Since the start of the Great Recession, social stability has deteriorated as income inequality climbed. This growing divide has affected every part of American society. The LGBTQ community has not been immune from this and we have an obligation to confront this threat.

Talk of the ten year anniversary of the collapse of Lehman Brothers has filled the national conversation. The Wall Street investment bank's bankruptcy on September 15, 2008, has come to represent the start of the Great Recession. Media commemorated the event with discussions on what it all meant. Had banks become more secure? How did it change people's lives? The New York Times even created an entire online section dedicated to its anniversary coverage of Lehman's fall.

Yet, with all the chatter, little was said on how the recession changed the LGBTQ community. One thing that stuck out from the anniversary mania was an article in The New Republic. The piece reviewed Adam Tooze's findings in Crashed: How a Decade of Financial Crises Changed the World. In the book, Tooze laid out how the Great Recession exacerbated income inequality around the world. He points to this divide as the driver of the political instability and social upheaval that gave rise to political charlatans such as Donald Trump.

Tooze laid out his conclusions at a time when the top 1 percent control a greater share of wealth than at any other time in the last 50 years.

This financial chasm has heightened conflict within the LGBTQ community, just as it has across the country. The image of LGBTQ people is one that is all too often seen primarily as affluent, white and male. An image far removed from the lives of many in our community. It is the myth of LGBTQ affluence.

The myth of LGBTQ affluence has grown over years of us touting our economic might. Reports trumpet how the LGBTQ community takes 16 percent more shopping trips than our straight counterparts. LGBTQ groups, from the National LGBT Chamber of Commerce to the Human Rights Campaign, champion that our buying power now tops $900 billion a year.

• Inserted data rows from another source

-- ==== Sys2Proof/Laws/Step.lean ====
section
/-! SUPPORT. Everything one turn of each agent can do, said once: a turn answers next exactly in the listed cases. -/

namespace Sys2Proof.Machine

theorem State.pairRemains_iff (s : State) : s.pairRemains = true ↔ s.ofs + 2 ≤ s.rawLen := by
  simp only [State.pairRemains, decide_eq_true_eq]
  omega

/-- All that one turn of the decoder can do (R142 to R151). -/
inductive DecoderCase (s : State) : State → Prop
  | idle : s.dstate = .idle → DecoderCase s s
  | short : s.dstate = .skip → s.rawLen < 2 → DecoderCase s s.raiseNoMatch
  | lead : s.dstate = .skip → 2 ≤ s.rawLen → DecoderCase s { s with ofs := 1, dstate := .hdr }
  | noHeader (d : Nat) : s.dstate = .hdr → s.readRaw 1 = .ok d → s.cfg.matches d s.cfg.hdrMarkUs = false →
      DecoderCase s s.raiseNoMatch
  | header (d : Nat) : s.dstate = .hdr → s.readRaw 1 = .ok d → s.cfg.matches d s.cfg.hdrMarkUs = true →
      DecoderCase s { s with ofs := 2, data := 0, dstate := .bits }
  | badSpace (sp : Nat) : s.dstate = .bits → s.ofs + 2 ≤ s.rawLen → s.readRaw s.ofs = .ok sp →
      s.cfg.matches sp s.spaceHere = false → DecoderCase s s.raiseNoMatch
  | badMark (sp m : Nat) : s.dstate = .bits → s.ofs + 2 ≤ s.rawLen → s.readRaw s.ofs = .ok sp →
      s.cfg.matches sp s.spaceHere = true → s.readRaw (s.ofs + 1) = .ok m → s.cfg.bitOfMark m = none →
      DecoderCase s s.raiseNoMatch
  | bit (sp m : Nat) (b : Bool) : s.dstate = .bits → s.ofs + 2 ≤ s.rawLen → s.readRaw s.ofs = .ok sp →
      s.cfg.matches sp s.spaceHere = true → s.readRaw (s.ofs + 1) = .ok m → s.cfg.bitOfMark m = some b →
      DecoderCase s (s.acceptBit b)
  | exit : s.dstate = .bits → s.rawLen < s.ofs + 2 → DecoderCase s s.loopExit
  | badLength : s.dstate = .fin → s.lengthBad = true → DecoderCase s s.raiseNoMatch
  | done : s.dstate = .fin → s.lengthBad = false → DecoderCase s s.finishMatch

/-- The pair step, on a pair whose space has passed. -/
theorem pairStep_of_space {s : State} {sp m : Nat} (h : s.dstate = .bits) (hr : s.ofs + 2 ≤ s.rawLen)
    (hs : s.cfg.matches sp s.spaceHere = true) :
    pairStep sp m s = match s.cfg.bitOfMark m with
      | some b => .next (s.acceptBit b)
      | none => .next s.raiseNoMatch := by
  have hp := (State.pairRemains_iff s).mpr hr
  cases hb : s.cfg.bitOfMark m <;> simp [pairStep, h, hp, hs, hb]

theorem headerTurn_of_read {s : State} {d : Nat} (h : s.dstate = .hdr) (hd : s.readRaw 1 = .ok d) :
    headerTurn s = if s.cfg.matches d s.cfg.hdrMarkUs then .next { s with ofs := 2, data := 0, dstate := .bits }
      else .next s.raiseNoMatch := by
  unfold headerTurn decodeHdrm
  rw [hd]
  by_cases hm : s.cfg.matches d s.cfg.hdrMarkUs = true <;> simp [hm, runSymbol, exec, execHdrm, h]

/-- One pair turn, given what its two reads give. -/
theorem pairTurn_of_reads {s : State} {sp m : Nat} (h : s.dstate = .bits) (hr : s.ofs + 2 ≤ s.rawLen)
    (hsp : s.readRaw s.ofs = .ok sp) (hs : s.cfg.matches sp s.spaceHere = true)
    (hm : s.readRaw (s.ofs + 1) = .ok m) :
    pairTurn s = match s.cfg.bitOfMark m with
      | some b => .next (s.acceptBit b)
      | none => .next s.raiseNoMatch := by
  have hs' : s.cfg.matches sp (s.cfg.expectedSpace s.ofs) = true := hs
  unfold pairTurn decodeSpace decodeMark
  rw [hsp]
  simp only [hs', if_true, hm]
  rcases hb : s.cfg.bitOfMark m with _ | b
  · rfl
  · cases b <;> simp [runSymbol, exec, execSbit0, execSbit1, pairStep_of_space h hr hs, hb]

theorem pairTurn_of_badSpace {s : State} {sp : Nat} (hsp : s.readRaw s.ofs = .ok sp)
    (hs : s.cfg.matches sp s.spaceHere = false) : pairTurn s = .next s.raiseNoMatch := by
  have hs' : s.cfg.matches sp (s.cfg.expectedSpace s.ofs) = false := hs
  unfold pairTurn decodeSpace
  rw [hsp]
  simp [hs']

/-- A turn of the decoder answers next exactly in the listed cases. -/
theorem decoderTurn_iff {s t : State} : decoderTurn s = .next t ↔ DecoderCase s t := by
  constructor
  · intro h
    unfold decoderTurn at h
    split at h
    · rename_i hd; cases h; exact .idle hd
    · rename_i hd
      simp only [exec, execLead, hd, if_true] at h
      split at h
      · rename_i hl; cases h; exact .short hd hl
      · rename_i hl; cases h; exact .lead hd (by omega)
    · rename_i hd
      rcases hr : s.readRaw 1 with f | d
      · simp [headerTurn, hr] at h
      · rw [headerTurn_of_read hd hr] at h
        split at h
        · rename_i hm; cases h; exact .header d hd hr hm
        · rename_i hm; cases h; exact .noHeader d hd hr (by simpa using hm)
    · rename_i hd
      split at h
      · rename_i hp
        have hp := (State.pairRemains_iff s).mp hp
        rcases hr : s.readRaw s.ofs with f | sp
        · simp [pairTurn, hr] at h
        · cases hs : s.cfg.matches sp s.spaceHere
          · rw [pairTurn_of_badSpace hr hs] at h
            cases h
            exact .badSpace sp hd hp hr hs
          · rcases hm : s.readRaw (s.ofs + 1) with f | m
            · have hs' : s.cfg.matches sp (s.cfg.expectedSpace s.ofs) = true := hs
              simp [pairTurn, hr, decodeSpace, hs', hm] at h
            · rw [pairTurn_of_reads hd hp hr hs hm] at h
              split at h
              · rename_i b hb; cases h; exact .bit sp m b hd hp hr hs hm hb
              · rename_i hb; cases h; exact .badMark sp m hd hp hr hs hm hb
      · rename_i hp
        rw [State.pairRemains_iff] at hp
        cases h
        exact .exit hd (by omega)
    · rename_i hd
      unfold State.finalize at h
      split at h
      · rename_i hl; cases h; exact .badLength hd hl
      · rename_i hl; cases h; exact .done hd (by simpa using hl)
  · intro h
    unfold decoderTurn
    cases h with
    | idle hd => rw [hd]
    | short hd hl => simp [hd, exec, execLead, hl]
    | lead hd hl => simp [hd, exec, execLead, show ¬ s.rawLen < 2 by omega]
    | noHeader d hd hr hm => simp [hd, headerTurn_of_read hd hr, hm]
    | header d hd hr hm => simp [hd, headerTurn_of_read hd hr, hm]
    | badSpace sp hd hp hr hs => simp [hd, (State.pairRemains_iff s).mpr hp, pairTurn_of_badSpace hr hs]
    | badMark sp m hd hp hr hs hm hb =>
      simp [hd, (State.pairRemains_iff s).mpr hp, pairTurn_of_reads hd hp hr hs hm, hb]
    | bit sp m b hd hp hr hs hm hb =>
      simp [hd, (State.pairRemains_iff s).mpr hp, pairTurn_of_reads hd hp hr hs hm, hb]
    | exit hd hp =>
      have : s.pairRemains = false := by
        rw [← Bool.not_eq_true, State.pairRemains_iff]; omega
      simp [hd, this]
    | badLength hd hl => simp [hd, State.finalize, hl]
    | done hd hl => simp [hd, State.finalize, hl]

/-- All that one turn of the encoder can do (R181 to R185). -/
inductive EncoderCase (s : State) : State → Prop
  | idle : s.estate = .idle → EncoderCase s s
  | refuse : s.estate = .hdr → s.encBitsBad = true → EncoderCase s s.raiseEncPrecondition
  | header : s.estate = .hdr → s.encBitsBad = false →
      EncoderCase s { s with out := s.out.write 0 s.cfg.hdrPair, bitIdx := s.encBits - 1, estate := .bits }
  | bit : s.estate = .bits → s.bitIdx ≠ 0 → s.nextIndex < s.cfg.outCap →
      EncoderCase s { s with out := s.out.write s.nextIndex (s.cfg.bitPair s.nextBit), bitIdx := s.bitIdx - 1 }
  | last : s.estate = .bits → s.bitIdx = 0 → s.nextIndex < s.cfg.outCap →
      EncoderCase s { s with out := s.out.write s.nextIndex (s.cfg.bitPair s.nextBit) }.finishEncode

theorem writeOut_of_lt {s : State} {k : Nat} (q : Pulse) (h : k < s.cfg.outCap) :
    s.writeOut k q = .ok { s with out := s.out.write k q } := State.writeOut_ok.mpr ⟨h, rfl⟩

theorem writeOut_of_le {s : State} {k : Nat} (q : Pulse) (h : s.cfg.outCap ≤ k) :
    s.writeOut k q = .error .outIndexOutside := by simp [State.writeOut, h]

/-- In E_BITS the symbol emitted is the one the next bit selects, and its meaning is one emission (R183). -/
theorem exec_emitted {s : State} (h : s.estate = .bits) : exec s.emitted s = emitBit s.nextBit s := by
  unfold State.emitted
  cases hb : s.nextBit <;> simp [exec, execBit0, execBit1, h, hb]

/-- A turn of the encoder answers next exactly in the listed cases. -/
theorem encoderTurn_iff {s t : State} : encoderTurn s = .next t ↔ EncoderCase s t := by
  have h0 : 0 < s.cfg.outCap := Nat.succ_pos _
  constructor
  · intro h
    unfold encoderTurn at h
    split at h
    · rename_i he; cases h; exact .idle he
    · rename_i he
      simp only [exec, execHdr, he, if_true, writeOut_of_lt _ h0] at h
      split at h
      · rename_i hb; cases h; exact .refuse he hb
      · rename_i hb; cases h; exact .header he (by simpa using hb)
    · rename_i he
      rw [exec_emitted he, emitBit] at h
      by_cases hk : s.nextIndex < s.cfg.outCap
      · rw [writeOut_of_lt _ hk] at h
        simp only at h
        split at h
        · rename_i hi; cases h; exact .last he hi hk
        · rename_i hi; cases h; exact .bit he hi hk
      · rw [writeOut_of_le _ (by omega)] at h
        cases h
  · intro h
    unfold encoderTurn
    cases h with
    | idle he => rw [he]
    | refuse he hb => simp [he, exec, execHdr, hb]
    | header he hb => simp [he, exec, execHdr, hb, writeOut_of_lt _ h0]
    | bit he hi hk => simp [he, exec_emitted he, emitBit, writeOut_of_lt _ hk, hi]
    | last he hi hk => simp [he, exec_emitted he, emitBit, writeOut_of_lt _ hk, hi]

Pointing to our perceived economic clout comes from a desire we all have to project strength and to protect the LGBTQ community. In reality, this mirage is not only an illusion; it erases everyone else that is LGBTQ.

Yes, the wealth of some in our community has grown since the collapse of Lehman Brothers. But, one in five LGBTQ single adults still make less than $12,000 a year. Big business might view us as a lucrative market. But, LGBTQ people with children are still three times more likely than their straight counterparts to live in poverty.

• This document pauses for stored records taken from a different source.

/-- No turn of the decoder changes what it will report. -/
theorem DecoderCase.outcome_eq {s t : State} {es : List Nat} (hcase : DecoderCase s t) (hinv : s.Inv)
    (h : s.HoldsCapture es) : t.outcome es = s.outcome es := by
  cases hcase with
  | idle => rfl
  | short hd hl => rw [State.outcome_of_skip hd, decodeFrame_of_short s.cfg (h.1 ▸ hl), State.outcome_raiseNoMatch]
  | lead hd hl => exact (State.outcome_of_skip hd es).symm
  | noHeader d hd hread hm =>
    rw [State.outcome_of_headerRead h hd (hinv.hdrPlace hd).2 hread, hm, State.outcome_raiseNoMatch]
    rfl
  | header d hd hread hm =>
    rw [State.outcome_of_headerRead h hd (hinv.hdrPlace hd).2 hread, if_pos hm]
    rfl
  | badSpace sp hd hr hsp hs =>
    obtain ⟨m, hm⟩ := State.readRaw_of_written hinv h.captureWritten (show s.ofs + 1 < s.rawLen by omega)
    rw [State.outcome_of_pairRead h hd hr hsp hm, hs, State.outcome_raiseNoMatch]
    rfl
  | badMark sp m hd hr hsp hs hm hb =>
    rw [State.outcome_of_pairRead h hd hr hsp hm, if_pos hs, hb, State.outcome_raiseNoMatch]
    rfl
  | bit sp m b hd hr hsp hs hm hb =>
    rw [State.outcome_of_pairRead h hd hr hsp hm, if_pos hs, hb, Option.bind_some]
  | exit hd hl =>
    have hshort : (es.drop s.ofs).length < 2 := by
      rw [List.length_drop, ← h.1]
      omega
    rw [State.outcome_of_bits hd, decodePairs_of_short _ _ _ hshort]
    rfl
  | badLength hd hbad => rw [State.outcome_of_fin hd, if_pos hbad, State.outcome_raiseNoMatch]
  | done hd hok =>
    rw [State.outcome_of_fin hd, hok, State.outcome_finishMatch]
    rfl

/-- Every turn of the decoder counts (R154). -/
theorem DecoderCase.turnsLeft_le {s t : State} (hcase : DecoderCase s t) : t.turnsLeft ≤ s.turnsLeft - 1 := by
  cases hcase with
  | idle hd => simp [State.turnsLeft, hd]
  | lead hd hl => simp [State.turnsLeft, hd]
  | header d hd => simp [State.turnsLeft, hd]
  | bit sp m b hd hr =>
    simp only [State.turnsLeft, State.acceptBit_dstate, State.acceptBit_rawLen, State.acceptBit_ofs, hd]
    omega
  | exit hd hl => simp [State.turnsLeft, hd]
  | done | short | noHeader | badSpace | badMark | badLength => exact Nat.zero_le _

/-- A busy decoder that becomes idle has finished (R151, R207). -/
theorem DecoderCase.decDone_of_idle {s t : State} (hcase : DecoderCase s t) (hidle : t.dstate = .idle)
    (hs : s.dstate = .idle → s.decDone = true) : t.decDone = true := by
  cases hcase with
  | idle hd => exact hs hd
  | bit sp m b hd => cases hd.symm.trans hidle
  | lead | header | exit => cases hidle
  | done | short | noHeader | badSpace | badMark | badLength => rfl

/-- The decoder of `s` will report `r` on the capture `es` within `n` of its turns; RAW, RAW_LEN and the configuration
are those of `s₀`. -/
structure Decoding (s₀ : State) (es : List Nat) (r : Option (Nat × Nat)) (n : Nat) (s : State) : Prop where
  raw : s.raw = s₀.raw
  rawLen : s.rawLen = s₀.rawLen
  cfg : s.cfg = s₀.cfg
  outcome : s.outcome es = r
  turns : s.turnsLeft ≤ n
  done : s.dstate = .idle → s.decDone = true

theorem Decoding.holdsCapture {s₀ s : State} {es : List Nat} {r : Option (Nat × Nat)} {n : Nat}
    (h : Decoding s₀ es r n s) (hes : s₀.HoldsCapture es) : s.HoldsCapture es := by
  unfold State.HoldsCapture
  rw [h.raw, h.rawLen]
  exact hes

/-- The encoder's registers and the schedule have no part in a DECODE (R217). -/
theorem Decoding.withEncoderOf {s₀ s : State} {es : List Nat} {r : Option (Nat × Nat)} {n : Nat}
    (h : Decoding s₀ es r n s) (e : State) (l : List Agent) :
    Decoding s₀ es r n { s.withEncoderOf e with sched := l } :=
  ⟨h.raw, h.rawLen, h.cfg, h.outcome, h.turns, h.done⟩

/-- One turn of the decoder (R140). -/
theorem Decoding.turn {s₀ s t : State} {es : List Nat} {r : Option (Nat × Nat)} {n : Nat} (hes : s₀.HoldsCapture es)
    (hinv : s.Inv) (h : Decoding s₀ es r n s) (hcase : DecoderCase s t) : Decoding s₀ es r (n - 1) t where
  raw := (congrArg State.raw hcase.eq_withDecoderOf :).trans h.raw
  rawLen := (congrArg State.rawLen hcase.eq_withDecoderOf :).trans h.rawLen
  cfg := (congrArg State.cfg hcase.eq_withDecoderOf :).trans h.cfg
  outcome := (hcase.outcome_eq hinv (h.holdsCapture hes)).trans h.outcome
  turns := hcase.turnsLeft_le.trans (Nat.sub_le_sub_right h.turns 1)
  done := fun hidle => hcase.decDone_of_idle hidle h.done

theorem decoding_countsTurns {s₀ : State} {es : List Nat} (hes : s₀.HoldsCapture es) (r : Option (Nat × Nat)) :
    CountsTurns .decoder (Decoding s₀ es r) where
  own := fun hinv h hturn => h.turn hes hinv (decoderTurn_iff.mp hturn)
  other := fun {_ s t b} hb hhost h hturn => by
    cases b with
    | decoder => exact absurd rfl hb
    | host => exact absurd rfl hhost
    | encoder =>
      rw [(encoderTurn_iff.mp hturn).eq_withEncoderOf]
      exact h.withEncoderOf t s.sched
  sched := fun {_ s} l h => h.withEncoderOf s l

/-- With no turn left the report stands in the result registers (R151, R207). -/
theorem Decoding.reports {s₀ s : State} {es : List Nat} {r : Option (Nat × Nat)} (h : Decoding s₀ es r 0 s) :
    s.Reports r := by
  have hidle : s.dstate = .idle := by
    have hturns := h.turns
    cases hd : s.dstate <;> simp [State.turnsLeft, hd] at hturns ⊢
  have hout := h.outcome
  rw [State.outcome, hidle] at hout
  refine ⟨hidle, h.done hidle, ?_⟩
  cases hm : s.decMatch <;> simp only [hm, if_true, Bool.false_eq_true, if_false] at hout <;> subst hout
  · rfl
  · exact ⟨rfl, rfl, rfl⟩

/-- Settles O26: at the start the decoder will report the frame function within the bound of R154, and the run of the
schedule uses the bound up. -/
theorem decodeComputesTheFrameFunction : Obligations.DecodeComputesTheFrameFunction := by
  intro s es hinv hd hes hsched hcount
  have hstart : Decoding s es (s.cfg.decodeFrame es) (4 + (s.rawLen - 2) / 2) s :=
    ⟨rfl, rfl, rfl, State.outcome_of_skip hd es, by rw [State.turnsLeft, hd], by simp [hd]⟩
  obtain ⟨t, hrun, ht⟩ := run_engines (decoding_countsTurns hes _) rfl hinv hes.captureWritten hsched hstart
  rw [Nat.sub_eq_zero_of_le hcount] at ht
  exact ⟨t, hrun, ht.reports, ht.raw, ht.rawLen, ht.cfg⟩

/-- Two finished DECODEs that report the same agree in what the host may read (R246). -/
theorem State.Reports.agree {s t : State} {r : Option (Nat × Nat)} (hs : s.Reports r) (ht : t.Reports r) :
    s.decDone = true ∧ t.decDone = true ∧ s.decMatch = t.decMatch ∧
      (s.decMatch = true → s.decValue = t.decValue ∧ s.decBits = t.decBits) := by
  obtain ⟨-, hsd, hs⟩ := hs
  obtain ⟨-, htd, ht⟩ := ht
  cases r with
  | none => exact ⟨hsd, htd, hs.trans ht.symm, fun hm => by cases hs.symm.trans hm⟩
  | some r =>
    obtain ⟨hsm, hsv, hsb⟩ := hs
    obtain ⟨htm, htv, htb⟩ := ht
    exact ⟨hsd, htd, hsm.trans htm.symm, fun _ => ⟨hsv.trans htv.symm, hsb.trans htb.symm⟩⟩

/-- Settles O27: both runs report the frame function of the one capture under the one configuration. -/
theorem decodeDependsOnCaptureAndConfigurationOnly : Obligations.DecodeDependsOnCaptureAndConfigurationOnly := by
  intro s s' t t' es hinv hinv' hcfg hd hd' hes hes' hsched hsched' hcount hcount' hrun hrun'
  obtain ⟨u, hu, hreports, -⟩ := decodeComputesTheFrameFunction s es hinv hd hes hsched hcount
  obtain ⟨u', hu', hreports', -⟩ := decodeComputesTheFrameFunction s' es hinv' hd' hes' hsched' hcount'
  obtain rfl : u = t := Host.Outcome.next.inj (hu.symm.trans hrun)
  obtain rfl : u' = t' := Host.Outcome.next.inj (hu'.symm.trans hrun')
  rw [← hcfg] at hreports'
  exact State.Reports.agree hreports hreports'

end Sys2Proof.Machine
end

section
/-! PROOFS. ENCODE refines its frame function (R187): the pairs emitted so far are those of the train. -/

namespace Sys2Proof.Machine

/-- The train of the encoder's operands (R187). -/
def State.train (s : State) : List Pulse := s.cfg.hdrPair :: s.cfg.encodeBits s.encValue s.encBits

theorem State.train_length (s : State) : s.train.length = s.encBits + 1 := by
  rw [State.train, List.length_cons, encodeBits_length]

/-- The pair emitted next is the train's pair at its index (R183). -/
theorem State.train_nextIndex {s : State} (h : s.bitIdx < s.encBits) :
    s.train[s.nextIndex]? = some (s.cfg.bitPair s.nextBit) := by
  rw [State.nextIndex, Nat.add_comm, State.train, List.getElem?_cons_succ, encodeBits_getElem _ _ (by omega),
    show s.encBits - 1 - (s.encBits - 1 - s.bitIdx) = s.bitIdx by omega]
  rfl

/-- What a finished ENCODE leaves: the train, or the refusal with OUT as it was (`o`) (R185, R204). -/
def State.EncodeDone (s : State) (o : Memory Pulse) : Prop :=
  s.encDone = true ∧
    match s.cfg.encodeFrame s.encValue s.encBits with
    | some train => s.encErr = false ∧ s.HoldsTrain train
    | none => s.encErr = true ∧ s.outLen = 0 ∧ s.out = o

/-- Where the encoder is in an ENCODE that found `o` in OUT, with at most `n` of its turns to go (R179, R190). -/
inductive EncodePhase (s : State) (o : Memory Pulse) (n : Nat) : Prop
  | start : s.estate = .hdr → s.out = o → 1 + s.encBits ≤ n → EncodePhase s o n
  | emitting : s.estate = .bits → (∀ k < s.encBits - s.bitIdx, s.out.read k = s.train[k]?) → s.bitIdx + 1 ≤ n →
      EncodePhase s o n
  | finished : s.estate = .idle → s.EncodeDone o → EncodePhase s o n

/-- With the pair emitted next, the pairs up to its index are those of the train (R183). -/
theorem read_emitted {s : State} (hlt : s.bitIdx < s.encBits)
    (hread : ∀ k < s.encBits - s.bitIdx, s.out.read k = s.train[k]?) {k : Nat} (hk : k ≤ s.nextIndex) :
    (s.out.write s.nextIndex (s.cfg.bitPair s.nextBit)).read k = s.train[k]? := by
  rcases Nat.lt_or_eq_of_le hk with hk | rfl
  · rw [Memory.read_write_other _ _ hk.ne]
    exact hread k (by unfold State.nextIndex at hk; omega)
  · rw [Memory.read_write_same, State.train_nextIndex hlt]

Some in our community have seen their investments in the stock market recover. But, transgender people are still four times more likely to live in poverty than their cisgender peers. The economic might of some LGBTQ people is great. Yet, studies frequently debunk the image that queers are all living the high life.

This juxtaposition of images of opulence on one side and the reality of a growing economic divide should worry us all. Today, we increasingly see protests and conflicts in LGBTQ spaces. Not protests by anti-LGBTQ forces, but from LGBTQ people themselves. Often these protesters are not affluent, often they do not match the myth. Instead, they are demanding nothing more than to be heard and seen in our community.

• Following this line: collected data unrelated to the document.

-- ==== Sys2Proof/Machine/Peripheral.lean ====
section
/-! DEFINITION. PERIPHERAL without a mock: it moves freely before every access (20_memory.md R64, R72), and reacts to an
access as R65 to R70 say. -/

namespace Sys2Proof.Machine

/-- `v` with its low byte replaced. -/
def withLowByte (v : Word) (b : Byte) : Word := (v &&& 0xFFFFFF00#32) ||| b.setWidth 32

/-- PERIPHERAL's `n`-th free move: any register block and any hidden state (20_memory.md R72, 10_state.md R47). -/
def freePeriph (n : Nat) : Periph where
  mctrl := Config.freeReg n .mctrl
  txctrl := Config.freeReg n .txctrl
  rxctrl := Config.freeReg n .rxctrl
  rxcnt := Config.freeReg n .rxcnt
  intfl0 := Config.freeReg n .intfl0
  intfl1 := Config.freeReg n .intfl1
  fifoOpen := Config.freeReg n .fifo
  txFifo := Config.freeTxFifo n
  rxFifo := Config.freeRxFifo n
  phase := Config.freePhase n

/-- Where PERIPHERAL has moved to before the next access, and the environment's queue after it: the head of the queue, a
free move once the queue is empty. The mock moves at accesses only. -/
def envTurn (s : State) : State :=
  match s.mock with
  | some _ => s
  | none =>
    match s.turns with
    | p :: ps => { s with periph := p, turns := ps }
    | [] => { s with periph := freePeriph s.freeCtr, freeCtr := s.freeCtr + 1 }

/-- The value a read of `FIFO` returns: the head of the RX FIFO in bits [7:0], the other bits open; all bits open when the
RX FIFO is empty (20_memory.md R65, 93 U4, U13). -/
def fifoReadValue (p : Periph) : Word :=
  match p.rxFifo with
  | b :: _ => withLowByte p.fifoOpen b
  | [] => p.fifoOpen

/-- The value a read of a register returns. -/
def periphReadValue (r : Reg) (p : Periph) : Word :=
  match r with
  | .fifo => fifoReadValue p
  | .mctrl => p.mctrl
  | .txctrl => p.txctrl
  | .rxctrl => p.rxctrl
  | .rxcnt => p.rxcnt
  | .intfl0 => p.intfl0
  | .intfl1 => p.intfl1

/-- The register block after a read: a read of `FIFO` removes the head of the RX FIFO (20_memory.md R65); no other read
has a side effect (R66). -/
def periphAfterRead (r : Reg) (p : Periph) : Periph :=
  match r with
  | .fifo => { p with rxFifo := p.rxFifo.tail }
  | .mctrl | .txctrl | .rxctrl | .rxcnt | .intfl0 | .intfl1 => p

/-- The register block right after a write (20_memory.md R65 to R70): `FIFO` pushes bits [7:0] onto the TX FIFO's tail, the
flag registers are write-one-to-clear, the others hold the value written; what PERIPHERAL does on a request comes
with its later moves. -/
def periphAfterWrite (r : Reg) (v : Word) (p : Periph) : Periph :=
  match r with
  | .fifo => { p with txFifo := p.txFifo ++ [v.setWidth 8] }
  | .mctrl => { p with mctrl := v }
  | .txctrl => { p with txctrl := v }
  | .rxctrl => { p with rxctrl := v }
  | .rxcnt => { p with rxcnt := v }
  | .intfl0 => { p with intfl0 := writeOneToClear p.intfl0 v }
  | .intfl1 => { p with intfl1 := writeOneToClear p.intfl1 v }

/-- The environment's reply to a collaborator call, and the state after it was drawn: the head of the queue, a free value
once the queue is empty (45_init.md R191). -/
def freeReply (s : State) : CallReply × State :=
  match s.calls with
  | a :: as => (a, { s with calls := as })
  | [] =>
    ({ ret := Config.freeCallReturn s.freeCtr, field := Config.freeCallField s.freeCtr },
      { s with freeCtr := s.freeCtr + 1 })

end Sys2Proof.Machine
end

Our community saw what happened when these divides reached a breaking point in 2017. At the time, most mainstream Prides ignored criticism that Pride celebrations had become corporate-sponsor driven spectacles that catered too a largely white male audience. This resulted in protesters blockading Pride parades in over a dozen U.S. cities. The image of the white gay man who takes all those shopping trips was ripped away -- supplanted with images of black, white and brown, working-class queers who were angry and refused to pushed aside.

We shouldn't fear this change, we must embrace it. The National LGBTQ Task Force is not afraid to run toward this change. As part of a coalition of LGBTQ organizations, we are sounding the alarm on poverty in the LGBTQ community. While the Task Force Action Fund's Queer the Vote project is working to expand voting rights for LGBTQ communities of color.

If we learned one thing since the failure of Lehman Brothers, it should be that we must amplify those who often feel voiceless. Remember, those that don't match the myth of the affluent gay can speak and we need to learn to listen.